EXERCISE AIM:
Only one stretch of the listing below is wanted: every line from the first to the line containing "hrst hst] at h", set down exactly.
━━ DATA PROVIDED
theorem perform_rxf_creditStep {s t : State} (hs : Undisturbed s) (h : perform .rxf s = .next t) :
    CreditStep s t := by
  have hrst := (running_iff.1 hs.runs).1
  by_cases hst : s.rxState = .push
  · rw [perform_rxf_of_push hrst hst] at h
    obtain rfl | hpush := exec_next h
    · exact creditStep_refl hs.drained
    · exact pushFrame_creditStep hst hs.drained hpush
  · cases hline : s.lineIn with
    | nil =>
      have hcode : fetchCode .rxf s = none := by simp [fetchCode, hrst, rxfCode, hst, hline]
      rw [perform, hcode] at h
      cases h
      exact creditStep_refl hs.drained
    | cons b rest =>
      rw [perform_rxf_eq_receiveByte hs.runs hst hline] at h
      exact receiveByte_creditStep hs hst hline h

/-! ### The host channels and the inputs -/

/-- A host operation writes the queues, TXQ's signal and the record of transfers alone (R192-R197). -/
theorem HostStep.sameCredit {i : Instr} {s t : State} (hi : instrFormat i = .host)
    (h : HostStep i s t) : SameCredit s t := by
  have hmask : t.sig = s.sig ||| setMask s.cfg.errPolicy i := by
    rw [h.sig, clearMask_of_not_txf (by simp [hi]), sigNext_set]
  have hsig : t.sig = sigSet .txq s.sig ∨ t.sig = s.sig := by
    cases i <;> cases hi
    case send => exact .inl hmask
    case sendReject => exact .inr (hmask.trans BitVec.or_zero)
    case recv => exact .inr (hmask.trans BitVec.or_zero)
  have hkeeps {x : Signal} (hx : x ≠ .txq) : sigPeek x t.sig = sigPeek x s.sig := by
    obtain hset | hsame := hsig
    · rw [hset, sigPeek_sigSet_of_ne _ hx]
    · rw [hsame]
  refine ⟨?_, ?_, ?_, ?_, ?_, ?_, hkeeps (by simp), hkeeps (by simp), ?_⟩ <;> rw [h.frame]
  rfl

theorem perform_host_hostStep {s t : State} {who : BitVec 2} (hrst : s.rst = false)
    (h : perform (.host who) s = .next t) : t = s ∨ ∃ i, instrFormat i = .host ∧ HostStep i s t := by
  obtain henv | ⟨-, rfl | ⟨code, i, hcode, hdecode, hexec⟩⟩ := perform_next h
  · cases henv
  · exact .inl rfl
  · simp only [fetchCode, hrst, hostCode, Bool.false_eq_true, if_false] at hcode
    split at hcode <;> cases hcode
    have hi := instrFormat_of_decodeHost hdecode
    exact (exec_next hexec).imp_right fun hmeaning => ⟨i, hi, meaning_hostStep hi hmeaning⟩

theorem perform_host_creditStep {s t : State} {who : BitVec 2} (hs : Undisturbed s)
    (h : perform (.host who) s = .next t) : CreditStep s t := by
  obtain rfl | ⟨i, hi, hstep⟩ := perform_host_hostStep (running_iff.1 hs.runs).1 h
  · exact creditStep_refl hs.drained
  · exact (hstep.sameCredit hi).creditStep hs.drained

/-- Every turn of an ideal line, past startup (R227 (a)). -/
theorem perform_creditStep {s t : State} {turn : Turn} (hs : Undisturbed s) (hpast : pastStartup s)
    (hturn : linkTurn turn = true) (h : perform turn s = .next t) : CreditStep s t := by
  cases turn
  case rxf => exact perform_rxf_creditStep hs h
  case txf => exact perform_txf_creditStep hs hpast h
  case host => exact perform_host_creditStep hs h
  case lineOutReady => cases h; exact SameCredit.creditStep (by constructor <;> rfl) hs.drained
  case present => cases h; exact SameCredit.creditStep (by constructor <;> rfl) hs.drained
  case withdraw => cases h; exact SameCredit.creditStep (by constructor <;> rfl) hs.drained
  case hostReady => cases h; exact SameCredit.creditStep (by constructor <;> rfl) hs.drained
  case frame => cases hturn
  case offer => cases hturn
  case disturb => cases hturn
  case resetPin => cases hturn
  case setPins => cases hturn

/-! ## The credit totals of a link -/

/-- The credit totals of both directions over a turn of the link. -/
def creditsKept (l l' : Link) : Prop :=
  creditKept (creditTotal l.a l.b) (creditTotal l'.a l'.b) ∧
    creditKept (creditTotal l.b l.a) (creditTotal l'.b l'.a)

/-- The units that leave an end on the line are those that arrive at its peer. -/
theorem CreditStep.creditKept_link {s t peer : State} (h : CreditStep s t)
    (hmtu : s.cfg.mtu = peer.cfg.mtu) (hphase : linePhase peer = emitPhase s) :
    creditKept (creditTotal s peer) (creditTotal (drain t) (feed t.lineOut peer)) ∧
      creditKept (creditTotal peer s) (creditTotal (feed t.lineOut peer) (drain t)) := by
  have hsend := creditKept_add (replyCredit peer) h.send
  have hreply := creditKept_add (sendCredit peer) h.reply
  have hdrainSend : sendCredit (drain t) = sendCredit t := rfl
  have hdrainReply : replyCredit (drain t) = replyCredit t := rfl
  simp only [creditTotal_eq, sendCredit_feed hmtu hphase, replyCredit_feed hmtu hphase, hdrainSend,
    hdrainReply]
  constructor
  · convert hsend using 1; omega
  · convert hreply using 1 <;> omega

theorem linkStep_a_creditsKept {l l' : Link} {t : Turn} (h : LinkInv l) (hturn : linkTurn t = true)
    (hpast : pastStartup l.a) (hstep : linkStep .a t l = some l') : creditsKept l l' := by
  obtain ⟨⟨ha, hra, hoa⟩, -, hab, hba⟩ := linkInv_iff.1 h
  obtain ⟨a', hperform, rfl⟩ := linkStep_a_some hstep
  obtain ⟨hmtu, -, hphase, -⟩ := direction_iff.1 hab
  obtain ⟨-, hgood, -, -⟩ := direction_iff.1 hba
  exact (perform_creditStep (s := tick l.a) ⟨ha, hra, hoa, hgood⟩ hpast hturn
    hperform).creditKept_link hmtu hphase

theorem linkStep_creditsKept {l l' : Link} {side : Side} {t : Turn} (h : LinkInv l)
    (hturn : linkTurn t = true) (ha : pastStartup l.a) (hb : pastStartup l.b)
    (hstep : linkStep side t l = some l') : creditsKept l l' := by
  cases side with
  | a => exact linkStep_a_creditsKept h hturn ha hstep
  | b =>
    rw [linkStep_b_eq] at hstep
    obtain ⟨m, hm, rfl⟩ := Option.map_eq_some_iff.1 hstep
    exact (linkStep_a_creditsKept (linkInv_swapLink h) hturn hb hm).symm

/-! ## One clock cycle (R123, R234) -/

/-- An agent's turn runs the instruction it selects. -/
theorem perform_of_turnInstr {turn : Turn} {s : State} {i : Instr}
    (henv : environmentTurn turn s = none) (h : turnInstr turn s = some i) :
    perform turn s = exec i s := by
  obtain ⟨⟨code, hcode, hdecode⟩, -⟩ := turnInstr_eq_some h
  exact perform_of_decode henv hcode hdecode

/-- What one turn of a cycle does: nothing, where the old state `s` selects no instruction for it, or the instruction
that `s` selects. -/
def selectedStep (s : State) (turn : Turn) (u v : State) : Prop :=
  v = u ∨ ∃ i, turnInstr turn s = some i ∧ exec i u = .next v

/-- A cycle's first turn runs the instruction the old state `s` selects, and the rest runs from there. -/
theorem runInstrs_eq_runTurns_cons {turn : Turn} {turns : List Turn} {s u : State}
    (hturn : ∀ i, turnInstr turn s = some i → perform turn u = exec i u)
    (hrest : ∀ v, selectedStep s turn u v → runInstrs (turns.filterMap (turnInstr · s)) v =
      runTurns (turns.filter fun t => (turnInstr t s).isSome) v) :
    runInstrs ((turn :: turns).filterMap (turnInstr · s)) u =
      runTurns ((turn :: turns).filter fun t => (turnInstr t s).isSome) u := by
  cases hi : turnInstr turn s with
  | none =>
    rw [List.filterMap_cons_none (f := (turnInstr · s)) hi, List.filter_cons_of_neg (by simp [hi])]
    exact hrest u (.inl rfl)
  | some i =>
    rw [List.filterMap_cons_some (f := (turnInstr · s)) hi, List.filter_cons_of_pos (by simp [hi]),
      runInstrs, runTurns, hturn i hi]
    exact andThen_congr fun v hv => hrest v (.inr ⟨i, hi, hv⟩)

/-! ### After TXF, the host's turn -/

theorem TxfStep.txReady {i : Instr} {s t : State} (h : TxfStep i s t) (hready : txReady s = true) :
    txReady t = true := by
  have hroom := full_of_length_le (depth := s.cfg.txqDepth) (length_le_of_pop h.txq)
  rw [h.frame]
  simp only [Machine.txReady, Bool.and_eq_true, Bool.or_eq_true, Bool.not_eq_true'] at hready ⊢
  exact hready.imp_right fun hor => hor.imp_right hroom

theorem fireOp_and_of_imp {rxFire txFire txFire' : Bool} (h : txFire = true → txFire' = true) :
    fireOp rxFire txFire' &&& fireOp rxFire txFire = fireOp rxFire txFire := by
  revert rxFire txFire txFire'
  decide

/-- TXF takes no firing channel away, though its dequeue may let a further one fire. -/
theorem TxfStep.fireVector {i : Instr} {s t : State} (h : TxfStep i s t) :
    fireVector t &&& fireVector s = fireVector s := by
  have hrx : (rxValid t && t.rxReady) = (rxValid s && s.rxReady) := by rw [h.frame]; rfl
  rw [Machine.fireVector, Machine.fireVector, hrx]
  refine fireOp_and_of_imp fun hfire => ?_
  obtain ⟨hvalid, hready⟩ := Bool.and_eq_true_iff.1 hfire
  rw [h.txReady hready, h.frame]
  exact (Bool.and_true _).trans hvalid
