/-- A Crossway target, and behind targets 0 to 11 the stack port (R265). -/
structure StackPort where
  wait : List Req            -- pieces that Crossway has not granted, in order of arrival (R268)
  reqs : List Req            -- pieces in the port, in the order of their grants
  late : List Req            -- timed out; the response has not come (R264)
  lastR : Nat                -- master granted last, reads
  lastW : Nat                -- master granted last, writes
  rdata : List Byte          -- DATA of the last read response
deriving DecidableEq, Repr

/-- A Ledger update that waits or is being made (R299). -/
structure LedgerReq where
  entry : Nat
  word : Word
  fromCmd : Bool
  answer : Option Arrival
deriving DecidableEq, Repr

/-- What a locked sequence serves (R273). -/
inductive LockJob where
  | ledger (r : LedgerReq)
  | combine (w : Arrival)
  -- losing copies of 64 B lines, for an instruction of a context or a request of another node (R300)
  | rewrite (lines : List Nat) (who : Option (Nat × BitVec 32)) (req : Option Arrival)
deriving DecidableEq, Repr

/-- A locked sequence between its grant and its closing piece; its writes are held back until then. -/
structure Lock where
  master : Nat
  target : Nat               -- the one stack port it names (R273)
  job : LockJob
deriving DecidableEq, Repr

/-- One entry of a migration plan (R276). -/
structure PlanEntry where
  base0 : Nat
  base1 : Nat
  stks : BitVec 12
  ctx : Nat
  window : Nat
deriving DecidableEq, Repr

structure Migration where
  stack : Nat
  plan : List PlanEntry
  entry : Nat
  since : Nat                -- number of the first request issued after the entry's window was synchronised (R277 step 1)
deriving DecidableEq, Repr

structure Xb where
  cfg : Word
  lockCount : BitVec 32
  lockTarget : BitVec 6
  lockMaster : BitVec 5
  lockValid : Bool
  stackState : Tab (BitVec 4)
  cmd : Word                 -- PSTACK, PADDR, STACK, PRIO, AUTORUN, OP
  go : Bool
  count : BitVec 16
  done : BitVec 16
  entry : BitVec 16
  result : BitVec 3
  errs : Tab Word
  prio : Tab Word
  ports : Tab StackPort      -- by Crossway target, 0 to 39 (R265)
  nextNum : Nat              -- number of the next request
  turn : Tab Bool            -- by slice master port: its last grant was a stream request (R269)
  held : List (Nat × Req × Bool) -- responses that Crossway holds: stack port, piece, ERR (R272)
  locks : List Lock
  mig : Option Migration
  joinWait : List (Nat × Nat)  -- JOINING stack, context whose generation it waits for (R280)
deriving DecidableEq, Repr

/-! ## Fabric -/

/-- The forward error correction of one lane: the blocks that wait for a codeword to be full, and the last codeword sent (R282). -/
structure LaneFec where
  waiting : List Nat
  word : List Nat
deriving DecidableEq, Repr

def LaneFec.empty : LaneFec := ⟨[], []⟩

structure Port where
  active : BitVec 8
  retire : BitVec 8
  st : BitVec 4
  uncorr : BitVec 16
  vcbuf : BitVec 8
  restart : Bool
  enable : Bool
  laneErr : Word
  nbr : Word
  nbrInfo : Word
  ready : BitVec 8           -- lanes whose LREADY is 1 (R409)
  txSeq : BitVec 16
  rxSeq : BitVec 16          -- next SEQ expected
  acked : BitVec 16          -- highest SEQ the other end has acknowledged
  txq : List Frame           -- frames waiting for credit or replay space
  replay : List Frame
  replays : Nat              -- consecutive replays without an advance of ACK
  nakSent : Bool
  unacked : Nat              -- frames accepted since the last ACK was sent
  credit : List Nat          -- per VC, in 64 B units, from the other end
  rxUsed : List Nat          -- per VC, receive buffer occupied, in 64 B units
  paused : Bool              -- a lane-map exchange is in progress (R287)
  holdLanes : Bool           -- it waits for LINK to reach its floor (R325)
  sent : List Byte           -- the last frame sent, byte 0 first (R283)
  blocks : List (Nat × Bool × List Byte)  -- its PCS blocks: lane, header marks a frame's start, data (R282)
  turn : Nat                 -- place among the active lanes of the next block
  fec : Tab LaneFec          -- by lane
  again : List Frame         -- DATA frames that the last replay sent again (R286, R287)
deriving DecidableEq, Repr

/-- A request that awaits its response (R292). -/
structure Txn where
  txn : BitVec 16
  frame : Frame
  ctx : Nat
  write : Bool
  retries : Nat
  resident : Bool            -- answered RESIDENCY; sent again every 10 us
  replica : Bool             -- the read has gone to the replica (R301)
  block : Nat                -- block size of the reference
  home : Option (Nat × Nat × Nat)  -- CTX, WINDOW and SLOT of the entry as the requester resolved it (R303)
  dest : List (Nat × Nat)    -- destination element, and the bit of the answer where it begins
deriving DecidableEq, Repr

/-- A coordinated group (R306, R307). -/
structure Coord where
  gid : BitVec 16
  members : Nat
  joins : List (Nat × Nat)   -- node address, context
  votes : List (Nat × Nat)
  fgen : BitVec 32
  lastCommitted : BitVec 32
  forming : Bool
  decided : Option Bool
deriving DecidableEq, Repr

structure Fab where
  cfg : Word
  addrValid : Bool
  root : Bool
  addr : BitVec 20
  rootAddr : BitVec 20
  ledger : Word
  ledgerSet : Word
  ledgerEntry : BitVec 24
  ledgerResult : BitVec 2
  ledgerGo : Bool
  ports : Tab Port
  grp : Tab Word
  route : Tab Word
  txns : List Txn
  nextTxn : BitVec 16
  waiting : List Txn         -- requests that wait for a transaction number
  heldWrites : List Arrival
  resolving : List Arrival           -- requests whose entry has a losing copy to rewrite first (R300)
  loop : List Frame
  coord : List Coord
  ledgerQ : List LedgerReq
  ownerCache : List (Nat × Nat)      -- slice, entry; oldest first
  ledgerBad : List (Nat × Nat)       -- stack, address of 64 B of a Ledger copy whose last read ended in ERR (R260)
  discards : Nat
  mgmtResp : Option Frame            -- last management response that reached this node
deriving DecidableEq, Repr

/-! ## Clocks, configuration, global -/

structure Clk where
  pllStop : Bool             -- CLK_STATUS.PLL_STOP
  pllDown : Bool             -- the PLL has stopped since the last unit reset (R322)
  coastEv : Bool
  coast : Bool
  coastAge : Nat             -- time since the loop opened, up to 1 us, in units of 2^-32 ns (R320)
  proofed : Bool
  refOk : Bool
  oscOk : Bool
  pllLock : Bool
  hist : List (BitVec 4)     -- TCLK, OSC, PLL: edges in the last four 25 ns intervals (R319)
  trim : BitVec 16
  err : BitVec 8
  trimSrc : BitVec 2
  firstDone : Bool           -- step 2 of R318 done
  proofAge : Nat             -- 250 us windows since the oscillator was proofed, up to 40 (R318)
  inBand : Nat               -- consecutive 250 us windows within 200 ppm of the second clock
  refBand : Nat              -- the same of REFCLK, while it is not accepted
  driftBand : Nat            -- windows within 0.6 % but not 200 ppm (R317)
  oscRuns : Bool
  discard : Bool             -- the window in progress is not used for proofing (R318)
  sel : BitVec 32
  islReset : BitVec 16
  hung : BitVec 16
  switching : List (Nat × Option Nat)  -- island, and the old source; none for a reset-switch
  linkReq : BitVec 2
  stwReq : BitVec 2
  linkCur : BitVec 2
  stwCur : BitVec 2
  linkTo : Option (BitVec 2)
  linkAge : Nat              -- time since a transition began, in units of 2^-32 ns (R326)
  stwTo : Option (BitVec 2)
  stwAge : Nat
  thrTime : BitVec 32
  duty : BitVec 4
  throttled : Bool
  pwResult : BitVec 3
  pwState : BitVec 3
  autoIdle : Bool
  parkBit : Bool
  unparkBit : Bool
  gated : BitVec 12
deriving DecidableEq, Repr

structure Time where
  now : Word                 -- 48.16 ns
  sub : BitVec 16            -- the 2^-32 ns remainder
  inc : Nat                  -- increment of the last CONTROL cycle, before its correction, in units of 2^-32 ns
  adj : Int                  -- correction of the increment by the time discipline, in units of 2^-32 ns
  cfg : Word
  syncRej : BitVec 16
  stepped : Bool
  holdover : Bool
  valid : Bool
  validNext : Bool           -- VALID returns in the next control cycle (R331)
  offset : BitVec 32
  syncIn : Word
  armed : Bool
  locks : Nat                -- consecutive TIME frames within 50 ns
  first : Bool               -- the next TIME frame is the first since VALID cleared
  portDelay : Tab (BitVec 32)
  syncDue : Bool             -- TIME_NOW has crossed a multiple of SYNC_OUT_PERIOD, and the pulse is to be driven (R332)
  syncOut : Nat              -- SYNC_OUT pulses driven
deriving DecidableEq, Repr

structure Beat where
  cfg : Word
  count : Word
  lastStretch : BitVec 20
  lateLink : BitVec 10
  lateChan : BitVec 4
  layer : BitVec 16
  fill : Bool
  held : Bool
  mark : Bool                -- the next edge carries the layer mark
  lastMark : Bool            -- the last edge issued carried it
  notReady : List (Nat × BitVec 16)
deriving DecidableEq, Repr

/-- An image header (R340). -/
structure ImgHdr where
  target : Word
  region : BitVec 8
  frames : Nat
  length : Nat
  gen : BitVec 32
  keysel : Nat
  digest : List Byte
  sigR : Nat
  sigS : Nat
deriving DecidableEq, Repr

structure Img where
  bytes : List Byte          -- header and frames as received
  hdr : Option ImgHdr
  seen : List Nat            -- frame indices, in image order
  revoke : BitVec 4          -- CFG_KEYS.REVOKE as the header was completed (R392)
deriving DecidableEq, Repr

/-- An activation in progress (R346), or the re-imaging of a service command (R371). -/
structure Act where
  region : Nat
  purge : Bool
  onExpire : Bool
  service : Bool
  fromLoad : Bool
deriving DecidableEq, Repr

structure Region where
  gen : BitVec 32
  upsets : BitVec 16
  source : BitVec 4
  broken : Bool
  slot : Bool
  epoch : BitVec 4
  frames : List (Nat × List Byte)  -- active frames that are not the built-in default
  upset : List Nat                 -- active frames whose content is upset
  mending : List Nat               -- those of them that a use has found; the scrubber rewrites them first (R365)
deriving DecidableEq, Repr

/-- The RV32IMC state of one Steward, its 512 KiB memory among it: the payloads loaded, by frame of 4,088 B; any other frame holds the
ROM's (R339, R341, R353). -/
structure Steward where
  pc : BitVec 32
  regs : Tab (BitVec 32)
  mem : Tab (List Byte)
deriving DecidableEq, Repr

structure Cfg where
  load : Word                -- STACK, ADDR, ON_EXPIRE, MODE, ACTNOW, SRC
  go : Bool
  activate : Bool
  lsRegion : BitVec 8
  lsFrame : BitVec 24
  purged : BitVec 16
  cause : BitVec 4
  result : BitVec 4
  st : BitVec 3
  timing : Word
  bootResult : BitVec 2
  bootBusy : Bool
  bootAlt : Bool             -- the primary bundle has stalled: the golden one is read (R349)
  retain : Word
  fwValid : Bool
  fwLock : Bool
  fwStack : BitVec 4
  fwBase : BitVec 48
  handoverAck : Bool
  fwRestart : Bool
  upCount : BitVec 16
  upRegion : BitVec 8
  upFrame : BitVec 24
  upBad : Bool
  upValid : Bool
  revoke : BitVec 4
  keysLock : Bool
  regions : Tab Region
  img : Img
  act : Option Act
  swap : Option Nat          -- firmware kind whose handover or reload is in progress (13, 14; 15 both)
  wdogResets : Nat
  romHold : Bool
  request : Option (Nat × Nat)   -- CFGP_REQ of the configuration port: ADDR, LEN (R412)
  stws : Tab Steward         -- global, then by slice (R353)
deriving DecidableEq, Repr

structure Glb where
  fault : Word
  msiAddr : Word
  msiData : Word
  irq : BitVec 4
  badAcc : Bool
  tasterCfg : Word
  tSample : BitVec 32
  tNext : BitVec 16
  tDropped : Bool
  tSkipped : Bool            -- the same since the last record (R377)
  tNoHistory : Bool
  tBeats : Word
  tHeld : Word
  beatHeld : Word
  msiQ : List (Word × BitVec 32)
  owed : List Nat
deriving DecidableEq, Repr

structure Pwr where
  step : Nat
  caps : List (BitVec 8)
  ctrlOk : BitVec 12
  bootPin : Bool
deriving DecidableEq, Repr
━━━━
RESULT FOR THIS TASK:
theorem perform_rxf_creditStep {s t : State} (hs : Undisturbed s) (h : perform .rxf s = .next t) :
    CreditStep s t := by
  have hrst := (running_iff.1 hs.runs).1
  by_cases hst : s.rxState = .push
  · rw [perform_rxf_of_push hrst hst] at h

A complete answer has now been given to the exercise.